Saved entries
╔══

/-- What the survey makes of a dock by what it found. On a cold start an open lock is probed, a closed one
without a bike is VACANT, one with an unstamped or unreadable bike DOCKED, and a stamped bike arrives. On a
warm start the dock's retained record is the reference and the rows of R194's table apply, behind the claim
gate where they queue a record or leave a claim: refused, and where no row matches or the reference is
damaged, the dock is PARKED with DOCK_RETURNED. A silent dock is ABSENT, with DOCK_SILENT unless its
reference was. A survey probe ends by the row that matches what it finds, and when it fails the dock is
JAMMED with LOCK_JAM. A dock's survey ends with its INHIBIT placed, and the next dock's begins; after dock
47 the mode becomes the target, the station record is handed and the start list is judged (R111, R115,
R177, R192 to R195, R131; what a probe's end finds is assumption 13, a memory without release and a marked
tag at a JAMMED dock assumption 14, the order of two faults of one step assumption 46, and that the tag mark
found replaces R27's assumption 51, each the model's choice or reading). -/
def Obligations.SurveyResultsSetTheDocks : Prop :=
  ∀ (d : DockNo) s v, Clean s → s.dlc.survey = some v → v.dock = d → (lineOf d s).surveyed = false →
    let ends := dockSurveyed d
    let record := fun state suspended bike =>
      { state := state, suspended := suspended, bike := bike, holder := none, deadline := none,
        faults := (dockOf d s).faults, lastArrival := none : DockRecord }
    let put := fun r claim x =>
      { dockPut d r (lineOf d x) claim x with rs := handAll [(.dock d, .dock (retainedOf r))] x.rs }
    let vacant := fun suspended x =>
      ends (put (record .vacant suspended none) (if suspended = true then 0 else 1) x)
    let entered := fun t x =>
      let y := bikeEntered d (readingBike t) (readingMark t) x
      if t = .unreadable then
        raise { kind := .tagReadFail, dock := some d, bike := none, detail := .none } y
      else y
    let docked := fun suspended t since x =>
      ends (entered t (put (record .docked suspended
        (some { id := readingBike t, mark := readingMark t, since := since })) 0 x))
    let arrives := fun (t : TagReading) y => ∀ tag, tagReading tag = t →
      y = ends (latchedEvent d tag (put (record .vacant false none) 1 s))
    let probes := fun clearing =>
      dockPut d { dockOf d s with state := .absent, deadline := some (.actuation none false) }
        { lineOf d s with waiting := placeIn (.relock clearing .probe) (lineOf d s).waiting } 0 s
    let parks := fun cause x =>
      raise { kind := .dockReturned, dock := some d, bike := none, detail := .dockReturned cause }
        (put (record .parked true none) 0 x)
    let gated := fun n x y =>
      if s.rq.held.length + s.rq.claimTotal + n ≤ 96 then y else ends (parks .survey x)
    let unaccounted := fun (r : RetainedDock) cause x =>
      raise
        { kind := .bikeUnaccounted, dock := some d, bike := some ((r.bike.map Bike.id).getD 0),
          detail := .bikeUnaccounted cause } x
    let taken := fun (r : RetainedDock) memory x =>
      let n := if r.suspended = true then 0 else 1
      let queued := fun kind hire => gated (n + 1) x (vacant r.suspended
        (queueReport { kind := kind, dock := d, bike := (r.bike.map Bike.id).getD 0,
                       fareFlags := FareFlags.none, clearFailed := false, hire := hire, fare := none,
                       move := none } x))
      match memory with
      | .release (some t) => queued .departure (some t)
      | .release none => queued .moveOut none
      | .nothing => if r.suspended = true then vacant true x else gated n x (vacant false x)
    let jams := fun t x =>
      let k := t.map fun t =>
        { id := readingBike t, mark := readingMark t, since := stationTime s : Bike }
      let y := put (record .jammed true k) (if t = none then 0 else 1) x
      let y := match t with
        | some t => entered t y
        | none => y
      ends (jamRaised d .probe (dockOf d y).holder (dockOf d y).bike y)
    (∀ x,
      let l := { lineOf d x with
        surveyed := true, reference := none, actuation := none,
        waiting := if (dockOf d x).state = .absent then (lineOf d x).waiting
          else placeIn (.inhibit (inhibited (dockOf d x))) (lineOf d x).waiting }
      (∀ h : d.val + 1 < 48, ends x = { x with dlc := { x.dlc with
        lines := vset x.dlc.lines d l,
        survey := some { dock := ⟨d.val + 1, h⟩, answers := 0, misses := 0, finding := none } } })
      ∧ (d.val = 47 →
        let y := { x with
          dlc := { x.dlc with lines := vset x.dlc.lines d l, survey := none },
          sc := { x.sc with mode := x.sc.station.target },
          rs := handAll (bothCopies .station (.station x.sc.station)) x.rs }
        (x.woe.startList = [] → ends x = y)
        ∧ ∀ i rest w, x.woe.startList = i :: rest → x.sc.station.target ≠ .starting →
          (∀ j w, vget x.woe.slots j = some w → w.state ≠ .running ∧ w.state ≠ .waiting) →
          vget x.woe.slots i = some w →
          ends x = { y with woe := { x.woe with
            startList := rest,
            slots := vset x.woe.slots i (some { w with
              state := .running, index := 0, startedAt := some (stationTime x) }) } }))
    ∧ (∀ f, s.sc.startKind = .cold →
      (f.lockOpen = true → surveyResult d f s = probes false)
      ∧ (f.lockOpen = false →
        (f.bike = none → surveyResult d f s = vacant false s)
        ∧ ∀ t, f.bike = some t →
          (readingStamp t = none → surveyResult d f s = docked false t 0 s)
          ∧ (readingStamp t ≠ none → arrives t (surveyResult d f s))))
    ∧ (∀ f, s.sc.startKind = .warm → (∀ r, (lineOf d s).reference ≠ some (.record r)) →
      surveyResult d f s = ends (parks .store s))
    ∧ (∀ f r, s.sc.startKind = .warm → (lineOf d s).reference = some (.record r) →
      let same := ∃ t b, f.bike = some t ∧ r.bike = some b ∧ b.id = readingBike t
      let moving := r.state = .unlocking ∨ r.state = .offered ∨ r.state = .relocking
      (r.state = .docked →
        (∀ t b, f.lockOpen = false → f.bike = some t → r.bike = some b → b.id = readingBike t →
          surveyResult d f s = ends (entered t (put
            { record .docked r.suspended
                (some { id := readingBike t, mark := readingMark t, since := b.since }) with
              lastArrival := r.lastArrival } 0 s)))
        ∧ (f.lockOpen = true ∨ ¬same →
          surveyResult d f s =
            ends (if f.bike = none then unaccounted r .survey (parks .survey s)
              else parks .survey s)))
      ∧ (r.state = .vacant →
        (f.lockOpen = true → surveyResult d f s = ends (parks .survey s))
        ∧ (f.lockOpen = false → f.bike = none → surveyResult d f s =
          if r.suspended = true then vacant true s else gated 1 s (vacant false s))
        ∧ ∀ t, f.lockOpen = false → f.bike = some t →
          (r.suspended = true → surveyResult d f s = docked true t (stationTime s) s)
          ∧ (r.suspended = false → s.rq.held.length + s.rq.claimTotal + 1 ≤ 96 →
            arrives t (surveyResult d f s))
          ∧ (r.suspended = false → 96 < s.rq.held.length + s.rq.claimTotal + 1 →
            surveyResult d f s = ends (parks .survey s)))
      ∧ (moving →
        (∀ t, f.bike = some t →
          (∀ x, f.memory = .release (some x) → surveyResult d f s = probes true)
          ∧ ((∀ x, f.memory ≠ .release (some x)) → surveyResult d f s = probes false))
        ∧ (f.bike = none → surveyResult d f s = taken r f.memory s))
      ∧ (r.state = .jammed →
        (∀ t b, f.bike = some t → r.bike = some b →
          surveyResult d f s = gated 1 s (ends
            (bikeEntered d b.id (match t with | .readable _ mark _ => mark | .unreadable => false)
              (put (record .jammed true (some b)) 1 s))))
        ∧ (∀ b, f.bike = none → r.bike = some b →
          surveyResult d f s = gated 1 s (ends (unaccounted r .takeFromJammed
            (put (record .jammed true none) 0
              (queueReport { kind := .removed, dock := d, bike := b.id, fareFlags := FareFlags.none,
                             clearFailed := false, hire := none, fare := none, move := none } s)))))
        ∧ (f.bike = none → r.bike = none →
          surveyResult d f s = ends (put (record .jammed true none) 0 s))
        ∧ (∀ t, f.bike = some t → r.bike = none → surveyResult d f s = ends (parks .survey s)))
      ∧ (r.state = .absent ∨ r.state = .parked → surveyResult d f s = ends (parks .survey s)))
    ∧ (let absent := put (record .absent true none) 0 s
      let silent := fun left =>
        raise { kind := .dockSilent, dock := some d, bike := none, detail := .dockSilent left } absent
      (∀ r, (lineOf d s).reference = some (.record r) →
        surveySilent d s = ends (if r.state = .absent then absent else silent (some r.state)))
      ∧ ((lineOf d s).reference = some .damaged → surveySilent d s = ends (silent none)))
    ∧ ((dockOf d s).state = .absent → (∃ t u, (dockOf d s).deadline = some (.actuation t u)) →
      let memory := (v.finding.map Finding.memory).getD .nothing
      let closed := s.setDlc { s.dlc with
        lines := vset s.dlc.lines d { lineOf d s with
          tagWrites := (lineOf d s).tagWrites.filter fun x => decide (x.command ≠ .relock) } }
      (∀ c, c.bike = none → s.sc.startKind = .cold →
        surveyEvent d .closed c s = vacant false closed)
      ∧ (∀ c r, c.bike = none → s.sc.startKind = .warm → (lineOf d s).reference = some (.record r) →
        surveyEvent d .closed c s = taken r memory closed)
      ∧ (∀ c b, c.bike = some b →
        let stamp := match v.finding.bind Finding.bike with
          | some (.readable id _ stamp) => if id = b.id then stamp else none
          | _ => none
        let t := if b.id = 0 then TagReading.unreadable else .readable b.id b.mark stamp
        (s.sc.startKind = .cold →
          (readingStamp t = none → surveyEvent d .closed c s = docked false t 0 s)
          ∧ (readingStamp t ≠ none → arrives t (surveyEvent d .closed c s)))
        ∧ ∀ r, s.sc.startKind = .warm → (lineOf d s).reference = some (.record r) →
          surveyEvent d .closed c s = docked r.suspended t (stationTime s) s)
      ∧ (∀ c,
        let found := v.finding.bind Finding.bike
        (found = none ∨ s.sc.startKind = .cold → surveyEvent d .actuatorFault c s = jams found s)
        ∧ (found ≠ none → s.sc.startKind = .warm →
          surveyEvent d .actuatorFault c s = gated 1 s (jams found s)))
      ∧ ∀ e c, e ≠ .closed → e ≠ .actuatorFault → surveyEvent d e c s = s)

╚══

== What needs to be done ==
Above are the records; copy exactly the lines from the line with "s with waiting" through the line with "let n := if", both included.

== The answer ==
        { lineOf d s with waiting := placeIn (.relock clearing .probe) (lineOf d s).waiting } 0 s
    let parks := fun cause x =>
      raise { kind := .dockReturned, dock := some d, bike := none, detail := .dockReturned cause }
        (put (record .parked true none) 0 x)
    let gated := fun n x y =>
      if s.rq.held.length + s.rq.claimTotal + n ≤ 96 then y else ends (parks .survey x)
    let unaccounted := fun (r : RetainedDock) cause x =>
      raise
        { kind := .bikeUnaccounted, dock := some d, bike := some ((r.bike.map Bike.id).getD 0),
          detail := .bikeUnaccounted cause } x
    let taken := fun (r : RetainedDock) memory x =>
      let n := if r.suspended = true then 0 else 1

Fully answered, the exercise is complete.